NCT number NCT00034970
Other study ID # R21AT000683-01
Secondary ID
Status Completed
Phase N/A
First received May 2, 2002
Last updated August 17, 2006
Start date April 2002
Est. completion date December 2003

Study information

Verified date July 2006
Source National Center for Complementary and Integrative Health (NCCIH)
Contact n/a
Is FDA regulated No
Health authority United States: Federal Government
Study type Interventional

Clinical Trial Summary

The purpose of this study is to determine whether cancer patients who receive the mindfulness-based art therapy (MBAT) program demonstrate improvement in health-related quality of life, a reduction in stress-related symptoms, and enhanced coping responses.


Description:

Psychosocial interventions, especially supportive-expressive group therapies, have been associated with significant improvements in health status, quality of life and coping behaviors, in patients with cancer. The purpose of the proposed pilot research study is to investigate a newly developed group therapy for cancer patients, MBAT. This proposed, randomized, controlled study follows a successful preliminary investigation of MBAT conducted at Thomas Jefferson University Hospital. MBAT integrates known benefits of art therapy, group therapy, and mindfulness-based stress reduction. Each of these fundamentally different modalities has documented usefulness in the treatment of cancer patients. The multi-modal approach is designed to enhance both the supportive and expressive aspects of the group experience. The study will be done with 96 patients who have a variety of cancer types. Participants will be matched for age and assigned randomly to either the MBAT experimental group or a non-intervention control group. Both groups will continue to receive their usual oncologic/medical care. The MBAT program consists of eight weekly meetings of two and one half-hours in length. At the end of the eight weeks, participants in the control group will be crossed over to the experimental intervention arm for an additional eight weeks. Participants will be assessed pre- and post-intervention on measures of health-related quality of life, psychological distress, and coping, using standardized outcome instruments (SF-36, SCL-90-R and COPE). Our long-term goal is to collect sufficient data to determine the overall efficacy of this promising intervention and to identify which patients are particularly likely to benefit from MBAT.

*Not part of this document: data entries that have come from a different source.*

-- ==== Sys2Proof/Machine/Bits.lean ====
section
/-! DEFINITION. Bit fields, extensions, byte order and the cap arithmetic of 00 R2, R6 and 08 R195. -/

namespace Sys2Proof.Machine

/-- The field `x[hi:lo]` of R2. -/
def fld {w : Nat} (x : BitVec w) (hi lo : Nat) : BitVec (hi - lo + 1) := x.extractLsb' lo (hi - lo + 1)

/-- The field `x[hi:lo]` as a number. -/
def fldN {w : Nat} (x : BitVec w) (hi lo : Nat) : Nat := (x.toNat >>> lo) % 2 ^ (hi - lo + 1)

/-- One bit of a number, as a bit. -/
def natBit (x i : Nat) : Bool := x.testBit i

/-- `sext(x, n)` of R6 on numbers. -/
def sextN (x n : Nat) : Int :=
  if n = 0 then 0
  else
    let y := x % 2 ^ n
    if y < 2 ^ (n - 1) then (y : Int) else (y : Int) - (2 ^ n : Nat)

/-- An integer reduced to w bits (R5: a value is reduced where it is written). -/
def wrap (w : Nat) (x : Int) : BitVec w := BitVec.ofInt w x

/-- Clamp to an inclusive range (03 R75). -/
def clampI (x lo hi : Int) : Int := if x < lo then lo else if hi < x then hi else x

/-- Join two 32-bit registers into a 64-bit value (R2). -/
def join64 (lo hi : Word) : DWord := hi ++ lo

/-- The low register of a pair. -/
def lo32 (x : DWord) : Word := x.setWidth 32

/-- The high register of a pair. -/
def hi32 (x : DWord) : Word := (x >>> 32).setWidth 32

/-- A predicate bit from a Boolean. -/
def bit1 (b : Bool) : BitVec 1 := BitVec.ofBool b

/-- Little-endian number of a list of bytes (R2). -/
def leNat : List Byte → Nat
  | [] => 0
  | b :: bs => b.toNat + 256 * leNat bs

/-- The n low bytes of a number, little-endian (R2). -/
def leBytes : Nat → Nat → List Byte
  | 0, _ => []
  | n + 1, x => BitVec.ofNat 8 x :: leBytes n (x / 256)

/-- Big-endian number of a list of bytes: the message order of `cap` (R6). -/
def beNat (bs : List Byte) : Nat := bs.foldl (fun acc b => acc * 256 + b.toNat) 0

/-- One step of crc16 of R6: shift in the message bit `m`. -/
def crcStep (c : BitVec 16) (m : Bool) : BitVec 16 :=
  let c' := c <<< 1
  if c.getLsbD 15 != m then c' ^^^ 0x8BB7#16 else c'

/-- crc16 over the low n bits of m, from bit n-1 down to 0 (R6). -/
def crcBits (m : Nat) : Nat → BitVec 16 → BitVec 16
  | 0, c => c
  | n + 1, c => crcBits m n (crcStep c (m.testBit n))

/-- `crc16(m, n)` of R6. -/
def crc16 (m n : Nat) : BitVec 16 := crcBits m n 0#16

/-- `salt(pa)` of R6. -/
def salt (pa : Nat) : BitVec 16 := crc16 (pa / 16 % 2 ^ 48) 48

/-- `cap(g, pa)` of R6, for the 16 bytes of a granule in address order. -/
def capOf (g : List Byte) (pa : Nat) : BitVec 16 := crc16 (beNat g) 128 ^^^ salt pa

/-- The contribution of the bytes of a granule (R195): absent bytes are zero. -/
def contribution (g : List Byte) : BitVec 16 := crc16 (beNat g) 128

/-- Round a up to a multiple of m. -/
def roundUp (a m : Nat) : Nat := (a + m - 1) / m * m

/-- Ceiling division. -/
def ceilDiv (a m : Nat) : Nat := (a + m - 1) / m

/-- Population count of the low w bits. -/
def popcountN (x : Nat) : Nat → Nat
  | 0 => 0
  | n + 1 => (if x.testBit n then 1 else 0) + popcountN x n

/-- Number of 0 bits above the most significant 1 among the low n bits (n when there is none). -/
def clzN (x : Nat) : Nat → Nat
  | 0 => 0
  | n + 1 => if x.testBit n then 0 else 1 + clzN x n

/-- Number of 0 bits below the least significant 1, counting from bit i over n bits. -/
def ctzFrom (x i : Nat) : Nat → Nat
  | 0 => 0
  | n + 1 => if x.testBit i then 0 else 1 + ctzFrom x (i + 1) n

/-- The low n bits of x in reverse order. -/
def brevN (x : Nat) : Nat → Nat
  | 0 => 0
  | n + 1 => (if x.testBit 0 then 2 ^ n else 0) + brevN (x / 2) n

/-- The number whose bit i is f i, for i below n. -/
def bitsOf (f : Nat → Bool) : Nat → Nat
  | 0 => 0
  | n + 1 => (if f n then 2 ^ n else 0) + bitsOf f n

/-- The indices below n whose bit of m is 1, ascending. -/
def maskList (m n : Nat) : List Nat := (List.range n).filter (fun i => m.testBit i)

/-- A mask from a list of indices. -/
def maskOf (is : List Nat) (n : Nat) : BitVec n := BitVec.ofNat n (is.foldl (fun acc i => acc ||| 2 ^ i) 0)

/-- Element n of a list of bit vectors, zero beyond its end. -/
def nthZ {w : Nat} (l : List (BitVec w)) (n : Nat) : BitVec w := l.getD n 0

/-- Replace element n of a list (unchanged beyond its end). -/
def setNth {α : Type} (l : List α) (n : Nat) (x : α) : List α := l.set n x

end Sys2Proof.Machine
end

Recruitment information / eligibility

Status Completed
Enrollment 114
Est. completion date December 2003
Est. primary completion date
Accepts healthy volunteers No
Gender Both
Age group 21 Years and older
Eligibility Inclusion:

- Diagnosis of cancer or cancer recurrence within the past 2 years.

- Able to tolerate 8 weekly groups, 2 1/2 hours in length

Exclusion:

- Less than 4 months from original or recurrent diagnosis or beyond 2 years

- Physically unable to attend groups

- Non-stabilized major mental disorder

- Children

- Comprehension of written and spoken English at a level of less than 4th grade.

Study Design

Allocation: Randomized, Endpoint Classification: Efficacy Study, Intervention Model: Factorial Assignment, Masking: Open Label, Primary Purpose: Educational/Counseling/Training


Related Conditions & MeSH terms


Intervention

Behavioral:
Mindfulness-based at therapy


Locations

Country Name City State
United States Thomas Jefferson University Hospital/Kimmel Cancer Center Philadelphia Pennsylvania

Sponsors (1)

Lead Sponsor Collaborator
National Center for Complementary and Integrative Health (NCCIH)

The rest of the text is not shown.